Sam pamiętam jak dałem kiedyś ileś tam złotych (sporo) człowiekowi z porażeniem mózgowym na wózk, który sprzedawał swoje obrazki. Dałem i nie zabrałem obrazka. Ten człowiek dogonił mnie i wyjaśnił, że nie chce darowizny. Uraziłem jego godność.
pozdr. |
Rex_XIII 2007-01-29 17:17:17 | | | Godność człowieka niestety zmniejsza się wraz ze zmianą sytuacji w której sie znajduje.
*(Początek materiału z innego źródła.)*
/-! ### Events (R267 to R269) -/

def roleNo : Operand → Nat
  | .role r _ => r.toNat
  | _ => 0
def roleOff : Operand → Nat
  | .role _ o => o.toNat
  | _ => 0

/-- Endpoints of the cores whose queues a role names. -/
def State.evTargets (s : State) (core role : Nat) : Except Stop (Bool × List Nat) :=
  (s.resolve core role).map fun tg => (tg.solo, (s.unitCores core tg).map tg.slice)

def nfireBody (f : Ny) (w : Who) (s : State) : Res :=
  let acc := accNo f.b
  let k := s.home w
  match s.evTargets w.core (roleNo f.a) with
  | .error e => .error e
  | .ok (solo, ts) =>
    if k.bankMode acc ≠ 1 then .error (bankStop acc)
    else if k.etick = 0xFFFE then .error (evStop 6)
    else
      match k.evReady (some acc) with
      | .error e => .error e
      | .ok () =>
        s.queueEv w 0x383 (.nfire solo ts acc) (BitVec.ofNat 32 (roleNo f.a)) (accWord acc) 0

def execNfire (f : Ny) (s : State) : Out := .next (s.issue (.nfire f) 0x383 f false (nfireBody f))

/-- EVSEND. DESIGN CHOICE (log 12): an event word given as an IMM is checked with the others, when EVSEND
acts and after its role, with the event exception of R371. -/
def evsendBody (f : Ny) (w : Who) (s : State) : Res :=
  match s.evTargets w.core (roleNo f.a) with
  | .error e => .error e
  | .ok (solo, ts) =>
    let ls := accLanes (Operand.isVreg f.b) w
    let ws := ls.map (s.srcLane w .b32 true f.b)
    if !ws.all eventOk then .error (evStop 6)
    else
      match (s.home w).evReady none with
      | .error e => .error e
      | .ok () =>
        s.queueEv w 0x384 (.send solo ts ws) (BitVec.ofNat 32 (roleNo f.a)) (ws.getD 0 0) 0

def execEvsend (f : Ny) (s : State) : Out :=
  .next (s.issue (.evsend f) 0x384 f (Operand.isVreg f.b) (evsendBody f))

/-! ### Frontiers and the release rule (R270) -/

def Front.reaches : Front → Nat → Bool
  | .none, _ => false
  | .at u, t => decide (t ≤ u)
  | .ended, _ => true
def Front.passes : Front → Nat → Bool
  | .none, _ => false
  | .at u, t => decide (t < u)
  | .ended, _ => true
def Front.below : Front → Nat → Bool
  | .none, _ => false
  | .at u, t => decide (t < u)
  | .ended, _ => false

def frontOf (fr : Cells Front) (p : Nat) : Front := Cells.look .none fr p
def allEnded (np : Nat) (fr : Cells Front) : Bool :=
  (List.range np).all fun p => frontOf fr p == .ended

/-- The entry that is first in merged order: tick, then producer, then the producer's order. -/
def firstHeld : List HeldEntry → Option HeldEntry
  | [] => none
  | e :: t =>
    match firstHeld t with
    | none => some e
    | some x => if x.tick < e.tick ∨ (x.tick = e.tick ∧ x.pix < e.pix) then some x else some e

/-- The release rule for an entry. Producer roles ascend with their index. -/
def releasable (np : Nat) (fr : Cells Front) (e : HeldEntry) : Bool :=
  (List.range np).all fun p =>
    if p < e.pix then (frontOf fr p).passes e.tick else (frontOf fr p).reaches e.tick

/-- The entry that may leave, and those that stay. -/
def release (np : Nat) (fr : Cells Front) (held : List HeldEntry) :
    Option (HeldEntry × List HeldEntry) :=
  match firstHeld held with
  | none => none
  | some e => if releasable np fr e then some (e, held.erase e) else none

/-- Entries that the rule lets leave in succession. -/
def releasedCount (np : Nat) (fr : Cells Front) : Nat → List HeldEntry → Nat
  | 0, _ => 0
  | fuel + 1, held =>
    match release np fr held with
    | none => 0
    | some (_, rest) => releasedCount np fr fuel rest + 1

/-- The producer that a sender is. -/
def producerOf (ps : List Producer) (core smt : Nat) : Option Nat :=
  ps.findIdx? fun p => p.core == core && (p.mt.isNone || p.mt == some smt)

def TimeQueue.fin (q : TimeQueue) : Bool := q.cfg && allEnded q.prods.length q.front && q.held.isEmpty
def TimeQueue.dropped (q : TimeQueue) (n : Nat) : TimeQueue := { q with drop := min 31 (q.drop + n) }

/-- One event word from producer `p` (R270). -/
def TimeQueue.take (q : TimeQueue) (p : Nat) (v : Word) : TimeQueue :=
  let t := wfield v 16 16
  match wfield v 12 2 with
  | 2 => { q with front := q.front.put .none p .ended }
  | kind =>
    if (frontOf q.front p).below t ∨ frontOf q.front p = .ended then q.dropped 1
    else
      let q := { q with front := q.front.put .none p (.at t) }
      if kind = 0 then { q with held := q.held ++ [⟨p, t, wfield v 0 12, false⟩] } else q

/-! ### The windrow (R276) -/

/-- It finishes when every producer has ended and nothing is held. -/
def Windrow.settle (x : Windrow) : Windrow :=
  if (x.st = .opened ∨ x.st = .cut) ∧ allEnded x.prods.length x.front ∧ x.held = [] then
    { x with st := .finished }
  else x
Czasem jest tak, że głód staje się silniejszy niż poniżenie, jednak to wraca i nabiera innego wymiaru po czasie niestety. |
_M 2007-01-29 17:18:38 | | | Dundee, domyśliłem się, że to dla mnie, dzięki ;D hehe
1. zgadzam się, ale tak jak pisałem, dla mnie wartość takich zdjęć jest mniejsza, bo wymuszona sytuacją społeczną, nie chciałbym zrobić zdjęć na tej zasadzie, wolałbym np. zobaczyć jak żyją także poza swoją pracą, nie chciałbym też żeby np. moje dzieci w ten sposób zarabiały, bo w pewnym sensie to nauka sprzedawania siebie; już nie chcę tutaj demonizować, że od tego krok tylko dzieli do choćby prostytucji
2. Sprzedawanie swoich prac, wytworów, umiejętności a siebie samego, swojej twarzy to troszkę inne rzeczy. Podobnie jak jest różnica w sprzedawaniu swojej twarzy np. na potrzeby reklamy przez znane osobistości a sprzedawanie na ulicy, głodnym etnicznych zdjęć turystom, z powodu biedy.
3. Jak mogłeś nie wziąć obrazka? :D |
Rex_XIII 2007-01-29 17:19:06 | | | Dundee:
2: Myślę że taka generalizacja jest fałszem. Nie wszyscy, a na pewno nie Ci, dla których własne prace mają wartość większą niż parę groszy. |
Chet 2007-01-29 17:20:16 | | | mysle ze taka sytuacja to bardziej pomoc niz placenie za zdjecia.
moim zdaniem jest to 100x lepsze niz np. placenie dziewczynom za pozowanie do aktu. |
_M 2007-01-29 17:23:25 | | | Chet,
jasne, można to rozwiązać jednak za innej zasadzie.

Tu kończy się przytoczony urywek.